DIRECTIONS: For the listing below, give the number of lines that include "settings" and add nothing to it.

DATA FOR THIS EXERCISE:
-- Opening Marker --

-- ==== Sys2Proof/Machine/FlowEv.lean ====
section
/-! DEFINITION. The progress of commands in flight: host areas, key locks, value bytes, staging, CSN grants, commits,
journal entries, SLC programming, map fills, keys, pages and seal checks (04 R184, 05, 06, 07, 08, 14). -/

namespace Sys2Proof.Machine

/-! ### Host areas (04 R184, steps 8 to 13) -/

/-- The parts of a command from the areas read, or how its checks end, with the further RDMA READs of a batch. -/
def State.partsFrom (s : State) (c : Cmd) (a : HostAreas) : BatchRun :=
  if dOpcode c.desc == opBatch then
    match areaBytes a.block (64 * dCount c.desc), s.session? c.sid with
    | some b, some x => s.batchChecks x b (dCount c.desc) 0 a.subs []
    | _, _ => { reads := [], parts := .inr { status := .hostAccess, aux := 0xFFFFFFFF } }
  else match partOf c.desc a.key a.sgl a.endKey with
    | none => { reads := [], parts := .inr (Comp.plain .hostAccess) }
    | some p => match partCheck c.desc p with
      | some k => { reads := [], parts := .inr k }
      | none => { reads := [], parts := .inl [p] }

/-- Ends a command whose area checks failed: a remote access error orphans its session (03 R148). -/
def State.failAreas (s : State) (c : Cmd) (k : Comp) : State :=
  if k.status = .hostAccess then s.hostAccess c.ref k else s.finish c.ref k

/-- What the module does once the areas of a command are read. -/
def State.areasRead (s : State) (c : Cmd) (a : HostAreas) : State :=
  let sub := dSubop c.desc
  if dOpcode c.desc == opComet then
    let s1 := match areaBytes a.block 128 with
      | some b => s.emitAll (rangeKeyReads c.sid sub b)
      | none => s
    match cometAreas sub a with
    | none => s1.hostAccess c.ref (Comp.plain .hostAccess)
    | some (b, l, h) =>
      if !blockOk sub b then s1.finish c.ref (Comp.denied 7)
      else match s1.lateCheck c with
        | some k => s1.finish c.ref k
        | none => s1.modCmd c.ref fun c => { c with phase := .ready, late := true, block := b, low := l, high := h }
  else
    let run := s.partsFrom c a
    let s1 := s.emitAll run.reads
    match run.parts with
    | .inr k => s1.failAreas c k
    | .inl ps =>
      match s1.lateCheck { c with parts := ps } with
      | some k => s1.finish c.ref k
      | none => s1.modCmd c.ref fun c => { c with parts := ps, phase := .ready, late := true }

/-- HOST_AREA_READ_DONE (04 R184): indirect keys, scatter lists or parameter blocks arrive and later checks run. -/
def execHostAreaReadDone (ref : Nat) (areas : HostAreas) (s : State) : Result :=
  .next (match s.cmd? ref with
    | some c => if c.phase == .areas then (s.areasRead c areas).settle else s
    | none => s)

/-! ### Locks -/

/-- A command waits for the one before it on its ORDERED ring, and goes on when it may (06 R258). -/
def State.leaveOrder (s : State) (c : Cmd) : State :=
  let op := dOpcode c.desc
  if opMutation op && op != opObjBegin && op != opObjAppend then if s.mayAsk c then s.askLocks c.ref else s
  else if s.mayCommit c then s.modCmd c.ref fun c => { c with phase := .ready } else s

/-- A waiting lock request goes on: out of the overflow queue, granted, and the next lock of a batch asked for (10 R415,
R417, R419). -/
def State.leaveLockWait (s : State) (c : Cmd) : State :=
  let s1 := (s.leaveQueue c.ref).tryRow c.ref
  let asked := s1.locks.rows.filter (·.ref == c.ref)
  if s1.locks.overflow.any (·.ref == c.ref) || !asked.all (·.granted) then s1
  else (s1.requestLocks (c.parts.length + 1) c.ref).afterLocks c.ref

/-- A read that waited behind granted mutations locates its version once they have released their rows (10 R416), and no other
mutation of its key has been granted meanwhile, so that no completion of its ring can report a later version before it (06
R253). One that waited for room for its plaintext (14 R529) goes on. -/
def State.leaveReadWait (s : State) (c : Cmd) : State :=
  if s.stillBlocked c then s
  else match c.version, c.parts with
    | some v, _ => s.needKey c v
    | none, [p] =>
      let bs := s.blockersOf p.nsid p.key
      if bs.isEmpty then s.locate c p none else s.modCmd c.ref fun c => { c with blockers := bs }
    | none, _ => s

/-- KEY_LOCK_GRANT (10 R415): the lock wait of a command ends if what it waits for is free. -/
def execKeyLockGrant (ref : Nat) (s : State) : Result :=
  .next (match s.cmd? ref with
    | none => s
    | some c => match c.phase with
      | .orderWait => s.leaveOrder c
      | .lockWait => s.leaveLockWait c
      | .readWait => s.leaveReadWait c
      | .turnWait => s.takeTurn ref
      | _ => s)

/-! ### Values and staging -/

/-- The chunk of an APPEND is received: the object's count advances (05 R224). -/
def State.appendReceived (s : State) (c : Cmd) (data : Bytes) : State :=
  match c.obj.bind s.object? with
  | none => s.finish c.ref (Comp.denied 9)
  | some o =>
    let bytes := o.bytes ++ data
    let os := mapWhere (·.handle == o.handle) (fun o => { o with bytes := bytes }) s.kv.objects
    let s1 : State := { s with kv := { s.kv with objects := os } }
    (s1.placeObject { o with bytes := bytes }).finish c.ref { status := .ok, result := bytes.length }

/-- The value of one part has arrived in the ingest buffer (01 R39): it is placed (08 R325, R326), and a decided
mutation asks for its CSN (01 R37). -/
def State.valueReceived (s : State) (c : Cmd) (sub : Nat) (p : Part) (bs : Bytes) : State :=
  let set := fun (ps : List Part) => ps.modify sub fun p => { p with value := some (.data bs) }
  if p.op == opObjAppend then
    ((s.modCmd c.ref fun c => { c with parts := set c.parts }).appendReceived c (fit p.len bs)).settle
  else
    let s1 := (s.modCmd c.ref fun c => { c with parts := set c.parts }).placeValue c.ref sub p
    if c.phase == .valueWait && c.decided then s1.askCsn c.ref else s1

/-- The read of a value met a remote access error (03 R148, R733): the session is orphaned, and an uncommitted mutation ends at
once. One that is decided ends with ST_HOST_ACCESS. One that still waits for its locks is decided now, on what stands, so that
an earlier step's failure is reported before ST_HOST_ACCESS (05 R195, R196; DESIGN CHOICE, notes/assumptions/9.md). -/
def State.valueFailed (s : State) (c : Cmd) (sub : Nat) : State :=
  if c.isCommitted then s.orphan c.sid
  else if c.decided then s.hostAccess c.ref (c.unreadableComp sub)
  else s.hostAccess c.ref ((s.decideFailure c).getD (c.unreadableComp sub))

/-- A command awaits bytes of its value: before its CSN, or, when no complete staged copy survived a Front failure, after
its commit (06 R274). -/
def Cmd.awaitsValue (c : Cmd) : Bool :=
  c.phase == .orderWait || c.phase == .lockWait || c.phase == .valueWait || c.phase == .committed

/-- VALUE_FETCH_DONE (01 R39): the last byte of a value has arrived, or its read met a remote access error. -/
def execValueFetchDone (ref sub : Nat) (r : HostRead) (s : State) : Result :=
  .next (match s.cmd? ref with
    | none => s
    | some c => match c.parts[sub]? with
      | none => s
      | some p =>
        if p.wants && c.awaitsValue then
          match r with
          | .data bs => s.valueReceived c sub p bs
          | .accessError => (s.valueFailed c sub).settle
        else s)

/-- The moons of an extent hold the keys of its slot once they have fetched them (14 R533). -/
def State.cacheKeys (s : State) (e : Extent) : State :=
  { s with vault := { s.vault with cached := ([(e.home, e.slot), (e.shadow, e.slot)] ++ s.vault.cached).eraseDups } }
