-- ==== Sys2Proof/Machine/PowerOps.lean ====
section
/-! DEFINITION. Power states (02 R67 to R75), what becomes of fetched commands when the module stops (07 R309, 02 R76, 16
R607), the clean shutdown (02 R76), and the requests that ADM_MODE, ADM_POWER and the control block share (02 R59, R60,
18 R656). -/

namespace Sys2Proof.Machine

/-! ### Power states (02 Table 2.3, R69 to R75) -/

/-- Some version's data waits to be folded (02 R70). -/
def State.foldQueued (s : State) : Bool := s.kv.versions.any fun v => v.place == .slc && v.value.isSome

/-- Staging is empty (02 R70). -/
def State.stagingEmpty (s : State) : Bool := s.media.moons.all (fun m => m.staged == 0) && s.occupancy == 0

/-- PRIMARY or MIRROR, eclipse included (02 R70). -/
def ModePart.inPair (p : ModePart) : Bool := p.mode == .primary || p.mode == .mirror || p.mode == .eclipse

/-- P2 and P3 may be entered (02 R70). -/
def State.lowOk (s : State) : Bool :=
  !(s.comets.list.any (·.isRunning)) && s.stagingEmpty && !s.foldQueued && !s.mode.warming && !s.mode.inPair

/-- Entry into a lower state begins; before P2 and P3 every ring goes idle (02 R72, R75). A request for that state stays
until the state is entered. -/
def State.beginEntry (s : State) (p : PState) : State :=
  let s1 := if p = .p2 || p = .p3 then s.idleAll else s
  { s1 with power := { s1.power with entering := some p, returnTo := none,
                                     wanted := if s1.power.wanted = some p then some p else none } }

/-- Wakes the module for its own background work; it returns to the state it left (02 R73, R74). -/
def State.wakeForWork (s : State) : State :=
  let back := match s.power.pstate with
    | .p2 => some PState.p2
    | .p3 => some PState.p3
    | _ => s.power.returnTo
  let s1 := s.wake
  { s1 with power := { s1.power with returnTo := back } }

/-- The state one down, while its idle timer runs (02 Table 2.4, R69). -/
def State.nextDown (s : State) : Option PState := match s.power.pstate with
  | .p0 => if s.settings.idleP0P1 = 0 then none else some .p1
  | .p1 => if s.settings.idleP1P2 = 0 then none else some .p2
  | .p2 => if s.settings.idleP2P3 = 0 then none else some .p3
  | _ => none

/-- The module is up and in no transition of its power state. -/
def State.steadyPower (s : State) : Bool := s.fetching && s.power.entering.isNone && !s.power.exiting

/-- An idle timer expires, or background work for which the module woke has ended (02 R65, R69, R70, R74). -/
def State.goDown (s : State) : State :=
  if !s.steadyPower then s
  else match s.power.returnTo, s.nextDown with
    | some p, _ => if s.lowOk then s.beginEntry p else s
    | none, some .p1 => if s.mode.warming then s else s.beginEntry .p1
    | none, some p => if s.lowOk then s.beginEntry p else s
    | none, none => s

/-! ### Requests (02 R59, R60, R71; 18 R656, Table 18.6) -/

/-- How a request of the control queue ends. -/
inductive ReqResult where
  | done | inProgress | refusedMode | refusedState
  deriving DecidableEq, Repr

/-- A request for a power state (02 R71); before step 12 and after a shutdown only P0 is accepted, with no effect. From P2
and P3 a request for P1 wakes the module first; from P2 a request for P3 is entered directly, one for P2 from P3 is
entered without a wake once it waits its turn: DESIGN CHOICE, notes/assumptions/63.md. -/
def State.reqPower (s : State) (p : PState) : State × ReqResult :=
  if !s.fetching then (s, if p = .p0 then .done else .refusedState)
  else match p with
  | .p1 =>
    if s.mode.warming then (s, .refusedMode)
    else if s.power.pstate = .p1 then (s, .done)
    else if s.power.pstate = .p0 && s.steadyPower then (s.beginEntry .p1, .inProgress)
    else
      let s1 := s.wake
      ({ s1 with power := { s1.power with wanted := some .p1 } }, .inProgress)
  | .p2 | .p3 =>
    if s.pair.paired || s.mode.warming then (s, .refusedMode)
    else if s.power.pstate = p then (s, .done)
    else if s.lowOk && s.steadyPower && decide (pstateCode s.power.pstate < pstateCode p) then
      (({ s with power := { s.power with wanted := some p } }).beginEntry p, .inProgress)
    else ({ s with power := { s.power with wanted := some p } }, .inProgress)
  | _ =>
    let s1 := s.wake
    let s2 : State := { s1 with power := { s1.power with wanted := none } }
    (s2, if s.power.pstate = .p0 && s.power.entering.isNone then .done else .inProgress)

/-- COMMISSION to SOLO (02 Table 2.2): a Custodian credential is set and the Key Vault holds the device identity. -/
def State.reqCommission (s : State) (cause : Nat) : State × ReqResult :=
  if s.mode.mode ≠ .commission then (s, .refusedMode)
  else if !(s.creds.list.any (·.role == 1)) || !s.vault.up then (s, .refusedState)
  else (s.enterOrCustody .solo cause, .done)

/-- Entry into SERVICE by request (02 Table 2.2): not from PRIMARY. -/
def State.reqService (s : State) (cause : Nat) : State × ReqResult :=
  if s.mode.mode = .primary || s.mode.mode = .service then (s, .refusedMode) else (s.enterService cause, .done)

/-- Service exit (02 Table 2.2). -/
def State.reqServiceExit (s : State) (cause : Nat) : State × ReqResult :=
  if s.mode.mode ≠ .service then (s, .refusedMode) else (s.leaveService cause, .done)

/-- The archival lock is set (02 Table 2.2, R59): CUSTODY, or a held cause in COMMISSION and SERVICE (R56). -/
def State.reqLockSet (s : State) : State × ReqResult :=
  if s.mode.archival then (s, .done)
  else (({ s with mode := { s.mode with archival := true } }).toCustody 0x0C, .done)

/-- The archival lock is cleared (02 Table 2.2, R59). -/
def State.reqLockClear (s : State) : State × ReqResult :=
  if !s.mode.archival then (s, .done)
  else (({ s with mode := { s.mode with archival := false } }).custodyEnded 0x0C, .done)

/-! ### Commit or discard (07 R309) -/

/-- A committed STRICT mutation whose bytes are not programmed twice yet has them programmed before it completes, for it
completes only at MEDIA (07 R287): DESIGN CHOICE, notes/assumptions/63.md, R309 gives no other point. -/
def State.reachMedia (s : State) (c : Cmd) : State :=
  (s.programCmd c).modCmd c.ref fun c => { c with progd := true }

/-- A committed mutation completes with its own outcome (07 R309), its digest written first, whatever the host's adapter answers
(04 R169); it is in the journal that step 4 flushes (08 R353). -/
def State.completeCommitted (s : State) (c : Cmd) : State :=
  let s0 := if c.journal then s else s.noteJournal c
  let s1 := ((s0.makeDurable c.csn).releaseLocks c.ref).draw
  if fStrict (dFlags c.desc) && !c.progd then (s1.reachMedia c).completeMutation { c with progd := true } s0.hostAnswer
  else s1.completeMutation c s0.hostAnswer

/-- A command that step 2 ends with ST_BUSY_RETRY: a read that has not written its completion, a mutation that has not
committed, and any other command without a fixed outcome (07 R309). -/
def Cmd.discarded (c : Cmd) : Bool := opRead (dOpcode c.desc) || !c.keepsOutcome

/-- Every fetched command ends, but for those of `spare`: a committed mutation with its own outcome, every other one with
ST_BUSY_RETRY and no effect; comets end ABORTED; object sessions end (07 R309). Nothing waits for the partner any more. -/
def State.commitOrDiscard (s : State) (cause : Nat) (spare : List Nat) : State :=
  let s1 := s.endComets (fun k => k.kind != .rebuild) .aborted cause 0 false
  let s2 := (s1.cmds.list.filter fun c => c.isCommitted).foldl State.completeCommitted s1
  let rest := s2.cmds.list.filter fun c => c.discarded && decide (c.ref ∉ spare)
  let s3 := (s2.finishAll (rest.map fun c => (c.ref, batchComp c.desc (Comp.plain .busyRetry)))).endObjects fun _ => true
  s3.releaseHeld fun _ => true

/-- A command completes as the last one before a shutdown (02 R60). -/
def State.finishLast (s : State) (ref : Nat) : State := (s.finish ref (Comp.plain .ok)).releaseHeld fun _ => true

/-! ### Clean shutdown (02 R76) -/

/-- Steps 1 and 2 of a clean shutdown (02 R76): fetching stops, fetched commands end. `last` ends the command that asked
for it. -/
def State.beginShutdown (s : State) (after : AfterShutdown) (spare : List Nat) : State :=
  let cause := match after with
    | .stay => 0x04
    | .warmStart => 0x05
  let s1 : State := { s with power := { s.power with shutdown := some after, wanted := none, returnTo := none } }
  s1.commitOrDiscard cause spare

/-- A shutdown can begin: the module has started and is not shutting down (02 R76). -/
def State.canShutdown (s : State) : Bool :=
  s.power.step == 12 && s.power.shutdown.isNone && !s.power.shutDone && decide (s.feeds.loss = .none)

/-! ### What a halt of the Fronts and moons loses -/

/-- Every moon stages nothing and its DRAM and caches are lost (08 R347, R348, 14 R533). -/
def Moon.off (m : Moon) : Moon :=
  { m with staged := 0, mapInval := true, mapLines := [], mapFill := none, mapLate := [], hotMap := [] }

/-- A program slot without its retained generation and its queue (11 R458). -/
def ProgSlot.off (p : ProgSlot) : ProgSlot := { p with retained := none, queue := [] }

/-- The Fronts and moons are off (02 R76 step 6, R86; 07 R308 step 6, R310; 06 R279): sessions, rings, fetched commands,
locks, pins, object sessions and comets but rebuilds are gone; what was charged is programmed (06 R279); key caches and
usage grants are lost;
the pair's volatile state is lost (15 R561). -/
def State.islandsOff (s0 : State) : State :=
  let s := s0.programAll
  State.reclaim { s with
    sess := { s.sess with sessions := [], waits := [] }
    cmds := { s.cmds with list := [] }
    locks := {}
    kv := { s.kv with objects := [], pins := [] }
    seq := { s.seq with journal := [] }
    ns := s.ns.map fun n => { n with resBytes := 0, resObjs := 0 }
    vault := { s.vault with cached := [], grants := [], pending := false }
    programs := s.programs.map ProgSlot.off
    comets := { list := s.comets.list.filter fun k => k.kind == .rebuild && k.isRunning }
    media := { s.media with moons := s.media.moons.map Moon.off }
    pair := { s.pair with lease := none, holding := false, partnerLost := false, wait := .idle, joinUntil := none,
                          swapWaits := [], resyncOn := false, resyncPin := none, resyncKeys := [],
                          records := [], decisions := [], carried := [], comets := [], owed := [], markSent := 0,
                          markHeld := 0, change := none }
    ports := { s.ports with windows := s.ports.windows.filter fun w => w.path == .i3c || w.path == .usb
                            links := s.ports.links.map fun l => { l with up := false, trained := false, seq := 0, ack := 0 }
                            hosts := s.ports.hosts.map fun p => { p with linkUp := 0, laneLock := 0 } }
    power := { s.power with entering := none, exiting := false, workHeld := false, wanted := none, returnTo := none } }

end Sys2Proof.Machine
end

-- Closing Marker --

TASK OUTPUT: 3